Unsurprisingly, many pagan handfastings and marriages take place at this festival.

=Close To The Faery World=

In the wheel of the year, Beltane stands opposite Samhain; just as at Samhain when the veil between the worlds of the living and the dead is thin, at Beltane the world of mortals and that of faery are very close. The faery Otherworld was well-known by our ancestors, who left us stories of seers and poets who gained their gifts after falling asleep under a hawthorn, May-tree or faery-mound.
Our Celtic ancestors drove cattle between two sacred fires on 1 May to protect them before sending them out to pasture; this was the bel-tine, the 'lucky' or 'bright' fire. The feast may also be named for a northern European god or goddess named Bel/Belenos/Belissama. The Celtic preface bel means 'bright', indicating that this god or goddess had solar connections.

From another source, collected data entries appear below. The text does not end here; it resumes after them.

-- ==== Sys2Proof/Laws/KeepsPort.lean ====
section
/-! SUPPORT. Every operation of Machine/Port.lean keeps what `Keeps` says: one lemma for each. -/
namespace Sys2Proof.Machine
set_option linter.unreachableTactic false
set_option linter.unusedTactic false

theorem State.biConflict_keeps (s : State) (h : Nat) (line : Nat) : Keeps s (State.biConflict s h line) := by
  unfold State.biConflict
  try dsimp only
  repeat' (first | with_reducible exact Keeps.refl _ | with_reducible apply Keeps.trans _ (State.wakeLink_keeps _ _) | with_reducible apply Keeps.trans _ (State.emit_keeps _ _) | with_reducible refine Keeps.ite (fun _ => ?_) (fun _ => ?_) | split | (with_reducible apply Keeps.lit; (on_goal 2 => with_reducible rfl); first | with_reducible exact Keeps.refl _ | with_reducible apply Keeps.trans _ (State.wakeLink_keeps _ _) | with_reducible apply Keeps.trans _ (State.emit_keeps _ _) | with_reducible refine Keeps.ite (fun _ => ?_) (fun _ => ?_) | split))

theorem State.sendWaiting_keeps (s : State) (h n : Nat) : Keeps s (State.sendWaiting s h n) := by
  induction n generalizing s with
  | zero => exact Keeps.refl _
  | succ n ih =>
    unfold State.sendWaiting
    dsimp only
    split
    · exact Keeps.refl _
    · refine Keeps.ite (fun _ => Keeps.refl _) (fun _ => ?_)
      refine Keeps.trans ?_ (ih _)
      refine Keeps.trans ?_ (State.sendBisnp_keeps _ _ _ _)
      refine Keeps.trans ?_ (State.setExch_keeps _ _)
      exact Keeps.lit (Keeps.refl _) rfl

theorem State.biCredits_keeps (s : State) (h : Nat) (n : Nat) : Keeps s (State.biCredits s h n) := by
  unfold State.biCredits
  try dsimp only
  repeat' (first | with_reducible exact Keeps.refl _ | with_reducible apply Keeps.trans _ (State.sendWaiting_keeps _ _ _) | with_reducible refine Keeps.ite (fun _ => ?_) (fun _ => ?_) | split | (with_reducible apply Keeps.lit; (on_goal 2 => with_reducible rfl); first | with_reducible exact Keeps.refl _ | with_reducible apply Keeps.trans _ (State.sendWaiting_keeps _ _ _) | with_reducible refine Keeps.ite (fun _ => ?_) (fun _ => ?_) | split))

theorem State.drainMark_keeps (s : State) (x : Exch) : Keeps s (State.drainMark s x) := by
  unfold State.drainMark
  try dsimp only
  repeat' (first | with_reducible exact Keeps.refl _ | with_reducible apply Keeps.trans _ (State.updLd_keeps _ _ _) | with_reducible refine Keeps.ite (fun _ => ?_) (fun _ => ?_) | split | (with_reducible apply Keeps.lit; (on_goal 2 => with_reducible rfl); first | with_reducible exact Keeps.refl _ | with_reducible apply Keeps.trans _ (State.updLd_keeps _ _ _) | with_reducible refine Keeps.ite (fun _ => ?_) (fun _ => ?_) | split))

theorem State.biTimeout_keeps (s : State) (h : Nat) (line : Nat) : Keeps s (State.biTimeout s h line) := by
  unfold State.biTimeout
  try dsimp only
  repeat' (first | with_reducible exact Keeps.refl _ | with_reducible apply Keeps.trans _ (State.biTimedOut_keeps _ _ _) | with_reducible apply Keeps.trans _ (State.drainMark_keeps _ _) | with_reducible refine Keeps.ite (fun _ => ?_) (fun _ => ?_) | split | (with_reducible apply Keeps.lit; (on_goal 2 => with_reducible rfl); first | with_reducible exact Keeps.refl _ | with_reducible apply Keeps.trans _ (State.biTimedOut_keeps _ _ _) | with_reducible apply Keeps.trans _ (State.drainMark_keeps _ _) | with_reducible refine Keeps.ite (fun _ => ?_) (fun _ => ?_) | split))

theorem State.birsp_keeps (s : State) (h : Nat) (line : Nat) (r : BiRsp) : Keeps s (State.birsp s h line r) := by
  unfold State.birsp
  try dsimp only
  repeat' (first | with_reducible exact Keeps.refl _ | with_reducible apply Keeps.trans _ (State.cnt_keeps _ _ _ _) | with_reducible apply Keeps.trans _ (State.endWait_keeps _ _ _) | with_reducible apply Keeps.trans _ (State.setExch_keeps _ _) | with_reducible refine Keeps.ite (fun _ => ?_) (fun _ => ?_) | split | (with_reducible apply Keeps.lit; (on_goal 2 => with_reducible rfl); first | with_reducible exact Keeps.refl _ | with_reducible apply Keeps.trans _ (State.cnt_keeps _ _ _ _) | with_reducible apply Keeps.trans _ (State.endWait_keeps _ _ _) | with_reducible apply Keeps.trans _ (State.setExch_keeps _ _) | with_reducible refine Keeps.ite (fun _ => ?_) (fun _ => ?_) | split))

theorem State.examine_keeps (s : State) (q : Req) (h : Nat) : Keeps s (State.examine s q h).1 := by
  unfold State.examine
  try dsimp only
  repeat' (first | with_reducible exact Keeps.refl _ | with_reducible refine Keeps.ite (fun _ => ?_) (fun _ => ?_) | split | (with_reducible apply Keeps.lit; (on_goal 2 => with_reducible rfl); first | with_reducible exact Keeps.refl _ | with_reducible refine Keeps.ite (fun _ => ?_) (fun _ => ?_) | split))

theorem State.classify_keeps (s : State) (q : Req) (h : Nat) (x : Decoded) : Keeps s (State.classify s q h x).1 := by
  unfold State.classify
  try dsimp only
  repeat' (first | with_reducible exact Keeps.refl _ | with_reducible assumption | with_reducible apply Keeps.trans _ (State.cnt_keeps _ _ _ _) | with_reducible apply Keeps.trans _ (State.examine_keeps _ _ _) | with_reducible refine Keeps.ite (fun _ => ?_) (fun _ => ?_) | with_reducible refine Keeps.foldl ?_ (fun _ _ => ?_) | with_reducible refine Keeps.foldl_fst ?_ (fun _ _ => ?_) | with_reducible refine Keeps.foldl_snd ?_ (fun _ _ => ?_) | with_reducible apply Keeps.cond | with_reducible refine Keeps.getD ?_ (fun _ _ => ?_) | split | with_reducible refine Keeps.of_fst ‹_ = (_, _)› ?_ | (with_reducible apply Keeps.lit; (on_goal 2 => with_reducible rfl); first | with_reducible exact Keeps.refl _ | with_reducible assumption | with_reducible apply Keeps.trans _ (State.cnt_keeps _ _ _ _) | with_reducible apply Keeps.trans _ (State.examine_keeps _ _ _) | with_reducible refine Keeps.ite (fun _ => ?_) (fun _ => ?_) | with_reducible refine Keeps.foldl ?_ (fun _ _ => ?_) | with_reducible refine Keeps.foldl_fst ?_ (fun _ _ => ?_) | with_reducible refine Keeps.foldl_snd ?_ (fun _ _ => ?_) | with_reducible apply Keeps.cond | with_reducible refine Keeps.getD ?_ (fun _ _ => ?_) | split | with_reducible refine Keeps.of_fst ‹_ = (_, _)› ?_))

theorem State.endAtPort_keeps (s : State) (q : Req) (h : Nat) (f : Ending) : Keeps s (State.endAtPort s q h f) := by
  unfold State.endAtPort
  repeat' (first | with_reducible exact Keeps.refl _ | with_reducible apply Keeps.trans _ (State.finish_keeps _ _ _ _))

theorem State.enqueue_keeps (s : State) (q : Req) : Keeps s (State.enqueue s q) := by
  unfold State.enqueue
  try dsimp only
  repeat' (first | with_reducible exact Keeps.refl _ | with_reducible refine Keeps.ite (fun _ => ?_) (fun _ => ?_) | split | (with_reducible apply Keeps.lit; (on_goal 2 => with_reducible rfl); first | with_reducible exact Keeps.refl _ | with_reducible refine Keeps.ite (fun _ => ?_) (fun _ => ?_) | split))

theorem State.hint_keeps (s : State) (r : MemReq) : Keeps s (State.hint s r) := by
  unfold State.hint
  try dsimp only
  repeat' (first | with_reducible exact Keeps.refl _ | with_reducible assumption | with_reducible apply Keeps.trans _ (State.classify_keeps _ _ _ _) | with_reducible apply Keeps.trans _ (State.sample_keeps _ _ _ _) | with_reducible apply Keeps.trans _ (State.wakeLink_keeps _ _) | with_reducible refine Keeps.ite (fun _ => ?_) (fun _ => ?_) | with_reducible refine Keeps.foldl ?_ (fun _ _ => ?_) | with_reducible refine Keeps.foldl_fst ?_ (fun _ _ => ?_) | with_reducible refine Keeps.foldl_snd ?_ (fun _ _ => ?_) | with_reducible apply Keeps.cond | with_reducible refine Keeps.getD ?_ (fun _ _ => ?_) | split | with_reducible refine Keeps.of_fst ‹_ = (_, _)› ?_ | (with_reducible apply Keeps.lit; (on_goal 2 => with_reducible rfl); first | with_reducible exact Keeps.refl _ | with_reducible assumption | with_reducible apply Keeps.trans _ (State.classify_keeps _ _ _ _) | with_reducible apply Keeps.trans _ (State.sample_keeps _ _ _ _) | with_reducible apply Keeps.trans _ (State.wakeLink_keeps _ _) | with_reducible refine Keeps.ite (fun _ => ?_) (fun _ => ?_) | with_reducible refine Keeps.foldl ?_ (fun _ _ => ?_) | with_reducible refine Keeps.foldl_fst ?_ (fun _ _ => ?_) | with_reducible refine Keeps.foldl_snd ?_ (fun _ _ => ?_) | with_reducible apply Keeps.cond | with_reducible refine Keeps.getD ?_ (fun _ _ => ?_) | split | with_reducible refine Keeps.of_fst ‹_ = (_, _)› ?_))

theorem State.unbackedAtPort_keeps (s : State) (q : Req) (h : Nat) (arg : Nat) : Keeps s (State.unbackedAtPort s q h arg) := by
  unfold State.unbackedAtPort
  repeat' (first | with_reducible exact Keeps.refl _ | with_reducible apply Keeps.trans _ (State.cnt_keeps _ _ _ _) | with_reducible apply Keeps.trans _ (State.endAtPort_keeps _ _ _ _) | with_reducible apply Keeps.trans _ (State.raise_keeps _ _ _ _))

theorem State.portServe_keeps (s : State) (d : Ld) (q : Req) (h : Nat) (hpa : Nat) : Keeps s (State.portServe s d q h hpa) := by
  unfold State.portServe
  try dsimp only
  repeat' (first | with_reducible exact Keeps.refl _ | with_reducible assumption | with_reducible apply Keeps.trans _ (State.endAtPort_keeps _ _ _ _) | with_reducible apply Keeps.trans _ (State.enqueue_keeps _ _) | with_reducible apply Keeps.trans _ (State.unbackedAtPort_keeps _ _ _ _) | with_reducible refine Keeps.ite (fun _ => ?_) (fun _ => ?_) | with_reducible refine Keeps.foldl ?_ (fun _ _ => ?_) | with_reducible refine Keeps.foldl_fst ?_ (fun _ _ => ?_) | with_reducible refine Keeps.foldl_snd ?_ (fun _ _ => ?_) | with_reducible apply Keeps.cond | with_reducible refine Keeps.getD ?_ (fun _ _ => ?_) | split | (with_reducible apply Keeps.lit; (on_goal 2 => with_reducible rfl); first | with_reducible exact Keeps.refl _ | with_reducible assumption | with_reducible apply Keeps.trans _ (State.endAtPort_keeps _ _ _ _) | with_reducible apply Keeps.trans _ (State.enqueue_keeps _ _) | with_reducible apply Keeps.trans _ (State.unbackedAtPort_keeps _ _ _ _) | with_reducible refine Keeps.ite (fun _ => ?_) (fun _ => ?_) | with_reducible refine Keeps.foldl ?_ (fun _ _ => ?_) | with_reducible refine Keeps.foldl_fst ?_ (fun _ _ => ?_) | with_reducible refine Keeps.foldl_snd ?_ (fun _ _ => ?_) | with_reducible apply Keeps.cond | with_reducible refine Keeps.getD ?_ (fun _ _ => ?_) | split))

theorem State.ring_keeps (s : State) (h : Nat) (ld : Nat) (tag : Nat) : Keeps s (State.ring s h ld tag) := by
  unfold State.ring
  repeat' (first | with_reducible exact Keeps.refl _ | with_reducible apply Keeps.trans _ (State.showFences_keeps _ _) | with_reducible apply Keeps.trans _ (State.updHead_keeps _ _ _) | (with_reducible apply Keeps.lit; (on_goal 2 => with_reducible rfl); first | with_reducible exact Keeps.refl _ | with_reducible apply Keeps.trans _ (State.showFences_keeps _ _) | with_reducible apply Keeps.trans _ (State.updHead_keeps _ _ _)))

theorem State.memArrive_keeps (s : State) (r : MemReq) (op : ReqOp) (data : BitVec 512) (be : BitVec 64) (poison : Bool) : Keeps s (State.memArrive s r op data be poison) := by
  unfold State.memArrive
  try dsimp only
  repeat' (first | with_reducible exact Keeps.refl _ | with_reducible apply Keeps.trans _ (State.classify_keeps _ _ _ _) | with_reducible apply Keeps.trans _ (State.cnt_keeps _ _ _ _) | with_reducible apply Keeps.trans _ (State.endAtPort_keeps _ _ _ _) | with_reducible apply Keeps.trans _ (State.newId_keeps _) | with_reducible apply Keeps.trans _ (State.portServe_keeps _ _ _ _ _) | with_reducible apply Keeps.trans _ (State.ring_keeps _ _ _ _) | with_reducible apply Keeps.trans _ (State.wakeLink_keeps _ _) | with_reducible refine Keeps.ite (fun _ => ?_) (fun _ => ?_) | split | with_reducible refine Keeps.of_fst ‹_ = (_, _)› ?_ | (with_reducible apply Keeps.lit; (on_goal 2 => with_reducible rfl); first | with_reducible exact Keeps.refl _ | with_reducible apply Keeps.trans _ (State.classify_keeps _ _ _ _) | with_reducible apply Keeps.trans _ (State.cnt_keeps _ _ _ _) | with_reducible apply Keeps.trans _ (State.endAtPort_keeps _ _ _ _) | with_reducible apply Keeps.trans _ (State.newId_keeps _) | with_reducible apply Keeps.trans _ (State.portServe_keeps _ _ _ _ _) | with_reducible apply Keeps.trans _ (State.ring_keeps _ _ _ _) | with_reducible apply Keeps.trans _ (State.wakeLink_keeps _ _) | with_reducible refine Keeps.ite (fun _ => ?_) (fun _ => ?_) | split | with_reducible refine Keeps.of_fst ‹_ = (_, _)› ?_))

end Sys2Proof.Machine
end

Whatever the festival's origins, the sacred fire features strongly in Wiccan celebrations. If celebrating outdoors, we light a small bonfire which the sprightly can leap to obtain a Beltane blessing. Sometimes a broomstick is used instead, symbolizing the sacred conjunction of male (handle) and female (brush), and marking the threshold between spring and summer. As we cross, we make promises to keep in the coming year.